Recommendations published by international professional bodies guide selection of which radiographic projections should be acquired to best demonstrate the subtle fractures associated with SPA in conjunction with a non-contrast CT scan of the brain [4,5,6,7]. Collectively, this series of X-rays is referred to as a radiographic skeletal survey. The recommended protocols include a range of 11–33 X-ray projections with additional projections recommended to provide further detail [5, 8]. The technical challenges encountered when acquiring this series of radiographs on a living child have been identified as: the size of the child, the diverging X-ray beam and the level of co-operation from the child [6]. Considerations also include the number of X-ray projections required and therefore, the time taken to acquire these images. The Royal College of Radiologists (RCR) note that the skeletal survey can be distressing for the children, their family and staff involved particularly due to immobilisation requirements [5]. Younger children usually need to be immobilised to reduce motion artefacts. Repeat images are sometimes required and increases the cumulative radiation dose to the child [9, 10]. Given the medicolegal indications for this type of imaging, it should also be considered that one of the child’s carers who may be assisting with immobilisation could be the suspected abuser. Together, these factors can contribute to a very challenging environment for the radiographers who should be working in pairs to document the entire imaging examination, whilst acquiring high quality diagnostic images for the radiologist [11].

Metaphyseal (corner or bucket-handle) fractures are indicators of SPA, particularly multiple fractures of varying ages and/or in conjunction with rib fractures or a head injury [12]. As metaphyseal fractures are caused by a twisting action, the mechanisms of injury associated with accidental trauma in this age group are quite different.
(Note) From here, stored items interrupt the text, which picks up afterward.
-- ==== Sys2Proof/Tests/Slice0.lean ====
section
/-!
SUPPORT. Tests: the well-formedness checks, every row's decoding from a word written out bit by bit, single steps against
the vectors of 95_test_vectors.md, and for every obligation with hypotheses a witness that meets them together.
-/

namespace Sys2Proof.Tests

open Sys2Proof.Machine

/-! ### Helpers -/

/-- The outcome is a next state with this property. -/
def reaches (o : Host.Outcome State Fault Refusal) (P : State → Bool) : Bool :=
  match o with
  | .next t => P t
  | .fault _ => false
  | .refused _ => false

theorem of_reaches {o : Host.Outcome State Fault Refusal} {P : State → Bool} (h : reaches o P = true) :
    ∃ t, o = .next t ∧ P t = true := by
  cases o with
  | next t => exact ⟨t, rfl, h⟩
  | fault f => cases h
  | refused r => cases h

/-- The state right after reset in TC1. -/
def reset1 : State := State.resetWith .tc1

/-- TC1 after `INIT 0,0,0x0024` (95_test_vectors.md I-1, the start of section 3.3). -/
def one : State :=
  { reset1 with initCount := 1, run := true, compare := 1000, dir := [0x01, 0, 0, 0, 0] }

/-- The start of 95_test_vectors.md section 3.8 at an entry (channel, phase) with OUT[0] given. -/
def two (ch : Chan) (ph : Phase) (out0 : Byte) : State :=
  { reset1 with
    slots := [⟨0, 0, 0⟩, ⟨1, 0, 180⟩], initCount := 2, run := true, compare := 1000, dir := [0x03, 0, 0, 0, 0],
    out := [out0, 0, 0, 0, 0], activeCh := ch, phase := ph }

/-- One step of the host: it writes this word to CMD. -/
def send (s : State) (w : Nat) : Host.Outcome State Fault Refusal := step (s.withFetchWord 32 w)

/-- The host's write of a word leaves this STATUS. -/
def sendStatus (s : State) (w : Nat) (status : Word) : Bool := reaches (send s w) fun t => t.status == status

/-! ### Well-formed configurations (00_scope.md R7; the last four values from 95_test_vectors.md section 3.6) -/

theorem test_config_accepted :
    ∀ c ∈ [.tc1, .tc2, .tc3, { Config.tc1 with nCh := 255 }, { Config.tc1 with w := 12 },
      { Config.tc1 with angleReset := 180 }], Config.WellFormed c := by decide

theorem test_config_channels_refused :
    ¬ Config.WellFormed { Config.tc1 with nCh := 0 } ∧ ¬ Config.WellFormed { Config.tc1 with nCh := 256 } := by decide

theorem test_config_ports_refused :
    ¬ Config.WellFormed { Config.tc1 with ports := [] } ∧
    ¬ Config.WellFormed { Config.tc1 with ports := [⟨0, 1⟩, ⟨2, 3⟩, ⟨4, 5⟩, ⟨6, 7⟩, ⟨8, 9⟩, ⟨10, 11⟩, ⟨12, 13⟩, ⟨14, 15⟩, ⟨16, 17⟩] } := by
  decide

theorem test_config_repeated_address_refused :
    ¬ Config.WellFormed { Config.tc1 with ports := [⟨0x24, 0x25⟩, ⟨0x27, 0x24⟩] } := by decide

theorem test_config_mapper_refused :
    ¬ Config.WellFormed { Config.tc1 with k := 0 } ∧ ¬ Config.WellFormed { Config.tc1 with base := 0 } := by decide

theorem test_config_width_refused : ¬ Config.WellFormed { Config.tc1 with w := 11 } := by decide

theorem test_config_initCompare_refused :
    ¬ Config.WellFormed { Config.tc1 with initCompare := 0 } ∧ ¬ Config.WellFormed { Config.tc1 with initCompare := 65536 } := by decide

theorem test_config_angleReset_refused : ¬ Config.WellFormed { Config.tc1 with angleReset := 181 } := by decide

/-! ### Well-formed instructions: each check refuses a term -/

theorem test_setangB19_refused : ¬ (Instr.reservedSetangB19 0 0b0111 0).WellFormed := by decide
theorem test_setangB18_refused :
    ¬ (Instr.reservedSetangB18 0 0b0011 0).WellFormed ∧ ¬ (Instr.reservedSetangB18 0 0b1100 0).WellFormed := by decide
theorem test_setangB17_refused :
    ¬ (Instr.reservedSetangB17 0 0b0001 0).WellFormed ∧ ¬ (Instr.reservedSetangB17 0 0b0110 0).WellFormed := by decide
theorem test_setangB16_refused :
    ¬ (Instr.reservedSetangB16 0 0b0000 0).WellFormed ∧ ¬ (Instr.reservedSetangB16 0 0b0011 0).WellFormed := by decide

/-! ### Decoding: one word per row, written out from the formats of 30_encoding.md R61 and the map of R67 -/

theorem test_decode_init :
    decode 0b0001_00000001_0_010_0000000000100100 = .init 1 2 0x0024 ∧
    decode 0b0001_11111111_0_111_1111111111111111 = .init 255 7 0xFFFF := by decide
theorem test_decode_setang :
    decode 0b0010_00000001_0000_0000000010110100 = .setang 1 180 ∧
    decode 0b0010_10000000_0000_1111111111111111 = .setang 128 0xFFFF := by decide
theorem test_decode_reservedOp0 : decode 0b0000_0000000000000000000000000001 = .reservedOp0 1 := by decide
theorem test_decode_reservedOp3 : decode 0b0011_0000000000000000000000000001 = .reservedOp3 1 := by decide
theorem test_decode_reservedOp4 : decode 0b0100_0000000000000000000000000001 = .reservedOp4 1 := by decide
theorem test_decode_reservedOp5 : decode 0b0101_0000000000000000000000000001 = .reservedOp5 1 := by decide
theorem test_decode_reservedOp6 : decode 0b0110_0000000000000000000000000001 = .reservedOp6 1 := by decide
theorem test_decode_reservedOp7 : decode 0b0111_0000000000000000000000000001 = .reservedOp7 1 := by decide
theorem test_decode_reservedOp8 : decode 0b1000_0000000000000000000000000001 = .reservedOp8 1 := by decide
theorem test_decode_reservedOp9 : decode 0b1001_0000000000000000000000000001 = .reservedOp9 1 := by decide
theorem test_decode_reservedOpA : decode 0b1010_0000000000000000000000000001 = .reservedOpA 1 := by decide
theorem test_decode_reservedOpB : decode 0b1011_0000000000000000000000000001 = .reservedOpB 1 := by decide
theorem test_decode_reservedOpC : decode 0b1100_0000000000000000000000000001 = .reservedOpC 1 := by decide
theorem test_decode_reservedOpD : decode 0b1101_0000000000000000000000000001 = .reservedOpD 1 := by decide
theorem test_decode_reservedOpE : decode 0b1110_0000000000000000000000000001 = .reservedOpE 1 := by decide
theorem test_decode_reservedOpF : decode 0b1111_1111111111111111111111111111 = .reservedOpF 0xFFFFFFF := by decide
theorem test_decode_reservedInitB19 :
    decode 0b0001_00000010_1_011_0000000000100100 = .reservedInitB19 2 3 0x0024 := by decide
theorem test_decode_reservedSetangB19 :
    decode 0b0010_00000010_1001_0000000001011010 = .reservedSetangB19 2 0b1001 90 := by decide
theorem test_decode_reservedSetangB18 :
    decode 0b0010_00000010_0101_0000000001011010 = .reservedSetangB18 2 0b0101 90 := by decide
theorem test_decode_reservedSetangB17 :
    decode 0b0010_00000010_0011_0000000001011010 = .reservedSetangB17 2 0b0011 90 := by decide
theorem test_decode_reservedSetangB16 :
    decode 0b0010_00000010_0001_0000000001011010 = .reservedSetangB16 2 0b0001 90 := by decide

/-- The three operations without a word have none (30_encoding.md R59). -/
theorem test_encode_none : encode .rdstat = none ∧ encode .tick = none ∧ encode .event = none := by decide

/-- The table of 95_test_vectors.md section 3.1 that is not above. -/
theorem test_decode_vectors :
    decode 0x10110024 = .init 1 1 0x0024 ∧ decode 0x10070030 = .init 0 7 0x0030 ∧
    (decode 0x10080024).Reserved ∧ (decode 0x20080000).Reserved ∧ (decode 0x2001005A).Reserved ∧
    (decode 0x00000000).Reserved ∧ (decode 0x30000000).Reserved ∧ (decode 0xFFFFFFFF).Reserved := by decide

/-- The lanes of 0x10110024, lowest address first (20_memory.md R41), and a list that is no word (30_encoding.md R58). -/
theorem test_bytes :
    decodeBytes [0x24, 0x00, 0x11, 0x10] = .ok (.init 1 1 0x0024) ∧
    decodeBytes [0x24, 0x00, 0x11] = .error (.notFourBytes 3) ∧ decodeTableWord 32 0x201000B4 = some (.setang 1 180) := by
  decide

/-! ### One step each, against 95_test_vectors.md section 3 -/

/-- I-1 and I-7. -/
theorem test_init_accepted :
    reaches (send reset1 0x10000024) (fun t =>
      t.slot? 0 == some ⟨0, 0, 90⟩ && t.dir == [0x01, 0, 0, 0, 0] && t.compare == 1000 && t.status == 0x00000180) = true ∧
    reaches (send reset1 0x10070030) (fun t =>
      t.slot? 0 == some ⟨7, 4, 90⟩ && t.dir == [0, 0, 0, 0, 0x80] && t.status == 0x00000180) = true := by decide

/-- I-2, I-3, I-4, I-5, I-9, I-6, I-10, I-11. -/
theorem test_init_rejected :
    sendStatus reset1 0x10100024 0x00000004 ∧ sendStatus reset1 0x10200024 0x00000002 ∧
    sendStatus reset1 0x10000099 0x00000008 ∧ sendStatus reset1 0x10000025 0x00000008 ∧
    sendStatus reset1 0x10500099 0x00000002 ∧ sendStatus one 0x10030027 0x00000184 ∧
    sendStatus (two 0 .low 0) 0x10110024 0x00000284 ∧ sendStatus (two 0 .low 0) 0x10200024 0x00000282 := by decide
Importantly, metaphyseal fractures are subtle and can be difficult to detect. However, as the spatial resolution of X-ray is higher than CT (3–5 line pairs per millimetre compared to 0.7–1.2) [13, 14], the diagnostic threshold for visualising metaphyseal fractures using low dose CT (LDCT) has not yet been established and may be a limiting factor to their use.

Following the publication of a national protocol in New Zealand in 2015, it was estimated that a child under 3 years of age would receive an effective radiation dose of approximately 0.2 milliSieverts (mSv) for a standard series of approximately 17 X-ray projections [6, 15]. A phantom study in Australia based on the RCR guidelines, including 31 projections, estimated an effective radiation dose of 0.09 mSv for a two-year-old child [16]. Given the number of projections required to complete a Skeletal Survey X-ray series and a potentially distressed child and/or carers [17], this may take a significant amount of time to achieve in a clinical setting depending on the experience of the radiographers. A whole-body CT scan should take a few minutes to acquire with the benefit that the volumetric data can be reconstructed retrospectively in any plane, thereby eliminating the need for additional imaging to be acquired to assist with the initial diagnosis. A LDCT skeletal survey would be significantly less traumatic for the child compared to being moved into different positions to accommodate 11–33 X-ray projections. In other settings, the use of LDCT skeletal surveys has already replaced radiographic skeletal surveys in adults e.g. multiple myeloma [18]. In addition, a recent case series of 10 infants aged up to 8 months reported that the effective radiation dose for LDCT skeletal surveys for SPA ranged from 0.73 to 1.46 mSv [19]. There is no intention to replace the existing requirement for a non-contrast CT Brain scan which is performed to look for acute haemorrhage/s suggestive of abusive head trauma and requires a higher radiation dose than for bones which have a higher inherent contrast resolution. A CT brain scan is estimated to provide an effective radiation dose of 2.49 mSv [15]. Therefore, the cumulative radiation dose for a child having a CT brain and a LDCT skeletal survey would be 2.7 mSv. It is acknowledged that whilst CT scan protocols for post-mortem imaging of children have been published, radiation doses have not been calculated because radiation dose is not a consideration in the deceased so image quality can be prioritised [5].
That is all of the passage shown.